■ Exercise ■
Take the records below from their first line to the line with "field of the detail word of R62. -/", and restate those lines word for word.

== Segment start ==

-- ==== Sys2Proof/Decode.lean ====
section
/-!
DEFINITION. The decoder and the encoder of slot words (R43 to R62), total on any word and refusing by cause and
reason, and the compressed code segments of R63 to R65. The segment and bundle decoders take bytes; a slot word is
decoded together with the slot it stands in, because each slot has its own opcode map (R57 to R60).
-/

namespace Sys2Proof

/-- Why a slot word is refused: the cause code of R61 (1 ILLEGAL_OPCODE, 2 ILLEGAL_ENCODING), and the reason and
field of the detail word of R62. -/
structure DecErr where
  code : Nat
  reason : Nat
  field : Nat
  deriving DecidableEq, Repr

/-- Barriers per level (R47). -/
def barrierCount : Nat → Nat
  | 1 => 16
  | 2 => 32
  | 3 => 32
  | 4 => 8
  | _ => 0

/-- The system registers R101 lists. -/
abbrev sysListed (n : Nat) : Prop :=
  n ∈ [0x000, 0x001, 0x002, 0x008, 0x009, 0x00A, 0x00B, 0x00C, 0x00D, 0x010, 0x011, 0x018,
    0x020, 0x021, 0x022, 0x023, 0x024, 0x030]

/-- The system registers R101 lets MTSR write. -/
abbrev sysWritable (n : Nat) : Prop := n ∈ [0x002, 0x008, 0x009]

/-- INT of R164. -/
abbrev fInt (n : Nat) : Prop := n ≤ 5 ∨ n = 13 ∨ n = 14
/-- SINT of R164. -/
abbrev fSint (n : Nat) : Prop := n = 0 ∨ n = 2 ∨ n = 4 ∨ n = 13
/-- BIT of R164. -/
abbrev fBit (n : Nat) : Prop := fInt n ∨ n = 15
/-- FLT of R165. -/
abbrev fFlt (n : Nat) : Prop := n = 10 ∨ n = 11 ∨ n = 12
/-- The formats of VRNG (R169). -/
abbrev fRng (n : Nat) : Prop := n = 5 ∨ n = 12 ∨ n = 15
/-- The formats of VCVT (R171). -/
abbrev fCvt (n : Nat) : Prop := n ≤ 14
/-- ALL of R173. -/
abbrev fAll (n : Nat) : Prop := n ≤ 15
/-- W of R173. -/
abbrev fWid (n : Nat) : Prop := n ≤ 12
/-- Codes 0 to 5 (R163, R177, R178). -/
abbrev fW6 (n : Nat) : Prop := n ≤ 5
/-- The formats of VISECT (R179). -/
abbrev fIsect (n : Nat) : Prop := n ≤ 5 ∨ n = 15
/-- The formats of VCSW and VCSWX (R180). -/
abbrev fPair (n : Nat) : Prop := n = 2 ∨ n = 3 ∨ n = 10 ∨ n = 11
/-- The formats of the 8-bit and 16-bit forms of the matrix engine (R186). -/
abbrev fMat16 (n : Nat) : Prop := n = 0 ∨ n = 1 ∨ (6 ≤ n ∧ n ≤ 11)
/-- The formats of the 8-bit, 16-bit and 4-bit forms (R186, R209). -/
abbrev fMat (n : Nat) : Prop := fMat16 n ∨ n = 13 ∨ n = 14
/-- The codebook formats (R209). -/
abbrev fCb (n : Nat) : Prop := n = 9 ∨ n = 13 ∨ n = 14

/-- The first pair of a list whose test holds. -/
def firstErr : List (Bool × Nat × Nat) → Option DecErr
  | [] => none
  | (b, r, f) :: t => if b then some ⟨2, r, f⟩ else firstErr t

== Segment end ==

■ Written response ■
-- ==== Sys2Proof/Decode.lean ====
section
/-!
DEFINITION. The decoder and the encoder of slot words (R43 to R62), total on any word and refusing by cause and
reason, and the compressed code segments of R63 to R65. The segment and bundle decoders take bytes; a slot word is
decoded together with the slot it stands in, because each slot has its own opcode map (R57 to R60).
-/

namespace Sys2Proof

/-- Why a slot word is refused: the cause code of R61 (1 ILLEGAL_OPCODE, 2 ILLEGAL_ENCODING), and the reason and
field of the detail word of R62. -/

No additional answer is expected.